Within the entries below, find the lines that hold "optField" and report only how many there are.

# Raw data:
***

/-! ## Completion (R135, R147) -/

/-- The notices of a recall completed OK, RECALL_DONE and the replies (R147 steps 3 and 4). -/
def completeNotices (r : Recall) (s : State) : State :=
  let tempo := match activeBuf s with | some bid => (buf s bid).chain.tempo | none => none
  let s := presetTempo tempo (recallDoneNotice s)
  let s := emptyStack r.origin (outcomeNotice r.origin .done s)
  let s :=
    if r.boot then changeConds (fun c => { c with starting := false }) (changeMute (fun m => { m with start := false }) s)
    else s
  let preset := s.rcu.ident.preset.getD r.preset
  let s := post (.recallDone preset s.rcu.ident.scene s.rcu.ident.gen r.kind r.origin r.notes) s
  answerJoined r.joined .ok (answer r.dest .ok r.notes .none s)

/-- A scene-only recall completes at its block boundary (R135). -/
def sceneOnlyNow (r : Recall) (s : State) : State :=
  let scene := if r.scene < activeScenes s then r.scene else 0
  completeNotices { r with kind := .sceneOnly } (applyWaiting scene s)

/-- The current identity of the ACTIVE buffer (R132). -/
def identOf (c : Chain) : Identity := { preset := some c.preset, scene := c.scene, gen := c.gen, edited := c.edited }

/-- The recall in flight completes: identity, notices, reports and replies; the unit is IDLE and the pending slot is served
(R147). -/
def complete (s : State) : State :=
  match s.rcu.flight, activeBuf s with
  | some r, some bid =>
    let s := withRcu (fun u => { u with ident := identOf (buf s bid).chain }) s
    let s := completeNotices r s
    let p := s.rcu.pending
    let s := withRcu (fun u => { u with
      flight := none, state := .idle, pending := none, swapped := false, dip := false, fadeDue := false, joinedDue := false }) s
    match p with
    | some p => takeRecall p s
    | none => s
  | _, _ => s

/-! ## The fade (R144 to R146) -/

/-- The cost of a buffer's chain (R59). -/
def bufCost (s : State) (o : Option BufId) : Nat :=
  match o with
  | some bid => slotsCost (buf s bid).chain.slots
  | none => 0

/-- The fade length of the recall in flight (R134). -/
def fadeLength (s : State) : Nat :=
  match s.rcu.flight with
  | some r => r.fade.getD (buf s s.rcu.build).chain.fadeLen
  | none => 0

/-- The length each fade gain of a crossfade takes: the fade length, or 64 for 0 (R145). -/
def fadeSamples (f : Nat) : Nat := if f = 0 then 64 else f

/-- The half length of a dip (R146). -/
def halfSamples (f : Nat) : Nat := if f = 0 then 64 else f / 2

/-- The budget test at the fade start boundary (R144). -/
def startFade (s : State) : State :=
  let s := withRcu (fun u => { u with state := .fading, fadeDue := false, swapped := false, dip := false }) s
  let need := bufCost s (some s.rcu.build) + bufCost s (activeBuf s) + tailsCost s.tne
  if need ≤ 2048 then s
  else
    match askRelease (need - 2048) s with
    | (s, count) =>
      if need - 2048 ≤ count then s
      else
        let h := halfSamples (fadeLength s)
        let s := match activeBuf s with
          | some bid => modChain bid (fun c => { c with fade := c.fade.restart 0 h }) s
          | none => s
        noteFlight noteDipped (withRcu (fun u => { u with dip := true }) s)

/-- Does a slot of the chain run as THRU because a table it names is ABSENT (R54)? -/
def modelMissing (t : Tne) (c : Chain) : Bool := c.slots.any (tableMissing t)

/-- READY becomes ACTIVE and ACTIVE becomes OUTGOING; `detach` takes the spill slots of the leaving buffer; THRU and
the controller map are applied to the new one, and its facts are noted (R145 steps 1 to 3). -/
def swapBuffers (detach : BufId → State → State) (s : State) : State :=
  let new := s.rcu.build
  let old := activeBuf s
  let edits := match old with | some bid => (buf s bid).chain.edited | none => false
  let s := match old with
    | some bid => detach bid (modBuf bid (fun u => { u with state := .outgoing }) s)
    | none => s
  let s := modBuf new (fun u => { u with state := .active }) s
  let s := applyMapAtSwap new (decideThru new s)
  let s := if edits then noteFlight noteEditsDiscarded s else s
  let s := if modelMissing s.tne (buf s new).chain then noteFlight noteModelMissing s else s
  withRcu (fun u => { u with swapped := true }) s
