-- ==== Sys2Proof/Machine/TunerUnit.lean ====
section
/-! DEFINITION. The commands of the Tuner Unit (chapter 5): completed measurements, timers, TUNE and TUNER_REF. -/

namespace Sys2Proof.Machine

/-- MEASUREMENT_COMPLETE (R81, R98). -/
def execMeasurementComplete (ch : ChanId) (s : State) : Result := .next (spanTaken ch s)

/-- MEASUREMENT_TIMER_EXPIRY (R82). -/
def execMeasurementTimerExpiry (ch : ChanId) (s : State) : Result := .next (spanTimeout ch s)

/-- DISPLAY_EXPIRY (R92). -/
def execDisplayExpiry (ch : ChanId) (s : State) : Result := .next (displayOver ch s)

/-! ## TUNE (R93) -/

/-- The fields a TUNE request or the tune group of SET_GLOBAL carries, each where it is given. -/
structure TuneFields where
  channel : Option TuneChannel
  policy : Option Policy
  exitOnRecall : Option Bool
deriving DecidableEq, Repr

/-- The record with the fields given written. -/
def TuneFields.write (f : TuneFields) (m : TuneMode) : TuneMode :=
  { m with
    channel := f.channel.getD m.channel
    policy := f.policy.getD m.policy
    exitOnRecall := f.exitOnRecall.getD m.exitOnRecall }

/-- Read the tune fields of a payload at their offsets; nothing where a code is none of its field's. -/
def readTune (p : List Byte) (channel policy exit_ : Option Nat) : Option TuneFields :=
  match optField p channel tuneChannelOfCode, optField p policy policyOfCode, optField p exit_ flagOfCode with
  | some c, some q, some e => some ⟨c, q, e⟩
  | _, _, _ => none

/-- The body of TUNE (R93). -/
def doTune (f : Frame) (d : Dest) (s : State) : State :=
  let p := f.payload
  let o := fieldOffsets (rd p 1) 0 2 [1, 1, 1]
  if 7 < rd p 1 then badField d s
  else
    match onOffOfCode (rd p 0), readTune p (o.getD 0 none) (o.getD 1 none) (o.getD 2 none) with
    | some op, some r =>
      let s := changeTune (fun m => { r.write m with on := op.apply m.on }) s
      answerOk d (.tune s.tun.mode) s
    | _, _ => badField d s

/-- The length form of TUNE (R202). -/
def tuneFits (p : List Byte) : Bool := decide (2 ≤ p.length ∧ p.length = 2 + presentLen (rd p 1) 0 [1, 1, 1])

/-- The form of TUNE. -/
def formTune : Form := ⟨.play, false, tuneFits⟩

/-- TUNE (R93). -/
def execTune (f : Frame) (s : State) : Result := .next (accept formTune doTune f s)

/-! ## TUNER_REF (R85, R91) -/

/-- A window length. -/
def windowOfCode (n : Nat) : Option Nat := if n = 0 ∨ n = 4 ∨ n = 5 ∨ n = 6 then some n else none

/-- The body of TUNER_REF (R85): the new values are held, the reference clamped to 4000..4800. The
TUNER_LOCK reports of channels taken out of LOCKED come before the reply (DESIGN CHOICE, log 61). -/
def doTunerRef (f : Frame) (d : Dest) (s : State) : State :=
  let p := f.payload
  let o := fieldOffsets (rd p 0) 0 1 [2, 1]
  let ref := (o.getD 0 none).map (rd16 p)
  if rd p 0 = 0 ∨ 3 < rd p 0 then badField d s
  else
    match optField p (o.getD 1 none) windowOfCode with
    | none => badField d s
    | some w =>
      let s := match ref with | some x => setReference (clampNat 4000 4800 x) s | none => s
      let s := match w with | some n => setWindow n s | none => s
      answer (some d) .ok (clampedIf (decide (ref.map (clampNat 4000 4800) ≠ ref))) .none s

/-- The length form of TUNER_REF (R202). -/
def tunerRefFits (p : List Byte) : Bool := decide (1 ≤ p.length ∧ p.length = 1 + presentLen (rd p 0) 0 [2, 1])

/-- The form of TUNER_REF. -/
def formTunerRef : Form := ⟨.edit, false, tunerRefFits⟩

/-- TUNER_REF (R85). -/
def execTunerRef (f : Frame) (s : State) : Result := .next (accept formTunerRef doTunerRef f s)

end Sys2Proof.Machine
end

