/-- The change boundary of a table with incoming contents: with no processed slot that names it they become current at once; otherwise 64 samples
are left of the change, and every slot of the ACTIVE and the OUTGOING buffer that names the table starts a dip with the change on its list. With
none left the contents become current, and every processed slot that then names the table has its THRU state decided anew and, for a filter set,
its histories 0. No other table changes (R37, R46). That the contents become current 64 samples after the table's own change boundary even where
another table has moved a slot's switch point on, and that slots which came to name the table since then follow it, is the model's choice (log
46). -/
def Obligations.TableChangeAtBoundary : Prop :=
  ∀ (i : Nat) (s : State), s.aup.clock = .running → s.tne.blockPos = 0 →
    let slots := fun (t : State) (g : Slot → Slot) => ∀ bid : BufId, buf t bid =
      if activeBuf s = some bid ∨ outgoingBuf s = some bid then
        { buf s bid with chain := { (buf s bid).chain with slots := (buf s bid).chain.slots.map g } }
      else buf s bid
    let started := fun (r : TableRef) (t : State) => slots t (fun sl =>
      if namesTable r sl ∧ sl.stub = false then
        { sl with dip := { v := sl.dip.v, target := 0, count := 64 }, dipPhase := .down, changes := sl.changes ++ [.table r] }
      else sl) ∧ t = { s with tne := t.tne }
    (∀ (c : Curve) (x : Option (List Int)), Mem.get {} s.tne.curves i = c → c.incoming = some x →
      let only := fun (t : State) => (∀ j : Nat, j ≠ i → Mem.get {} t.tne.curves j = Mem.get {} s.tne.curves j) ∧
        t.tne.filters = s.tne.filters
      (c.left = none → tableInUse (.curve i) s = false → exec (.tableChangeBoundary (.curve i)) s =
        .next { s with tne := { s.tne with curves := Mem.set {} s.tne.curves i { c with current := x, incoming := none } } }) ∧
      (c.left = none → tableInUse (.curve i) s = true → ∃ t : State, exec (.tableChangeBoundary (.curve i)) s = .next t ∧
        Mem.get {} t.tne.curves i = { c with left := some 64 } ∧ started (.curve i) t ∧ only t) ∧
      (c.left = some 0 → ∃ t : State, exec (.tableChangeBoundary (.curve i)) s = .next t ∧
        Mem.get {} t.tne.curves i = { c with current := x, incoming := none, left := none } ∧ only t ∧ t = { s with tne := t.tne } ∧
        slots t (fun sl => if namesTable (.curve i) sl ∧ sl.stub = false then { sl with thru := slotThru t.tne s.lma sl } else sl))) ∧
    (∀ (c : FilterSet) (x : Option (List Biquad)), Mem.get {} s.tne.filters i = c → c.incoming = some x →
      let only := fun (t : State) => (∀ j : Nat, j ≠ i → Mem.get {} t.tne.filters j = Mem.get {} s.tne.filters j) ∧
        t.tne.curves = s.tne.curves
      (c.left = none → tableInUse (.filterSet i) s = false → exec (.tableChangeBoundary (.filterSet i)) s =
        .next { s with tne := { s.tne with filters := Mem.set {} s.tne.filters i { c with current := x, incoming := none } } }) ∧
      (c.left = none → tableInUse (.filterSet i) s = true → ∃ t : State, exec (.tableChangeBoundary (.filterSet i)) s = .next t ∧
        Mem.get {} t.tne.filters i = { c with left := some 64 } ∧ started (.filterSet i) t ∧ only t) ∧
      (c.left = some 0 → ∃ t : State, exec (.tableChangeBoundary (.filterSet i)) s = .next t ∧
        Mem.get {} t.tne.filters i = { c with current := x, incoming := none, left := none } ∧ only t ∧ t = { s with tne := t.tne } ∧
        slots t (fun sl => if namesTable (.filterSet i) sl ∧ sl.stub = false then
          { sl with thru := slotThru t.tne s.lma sl, hist := [] } else sl)))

***

# Written reply:
2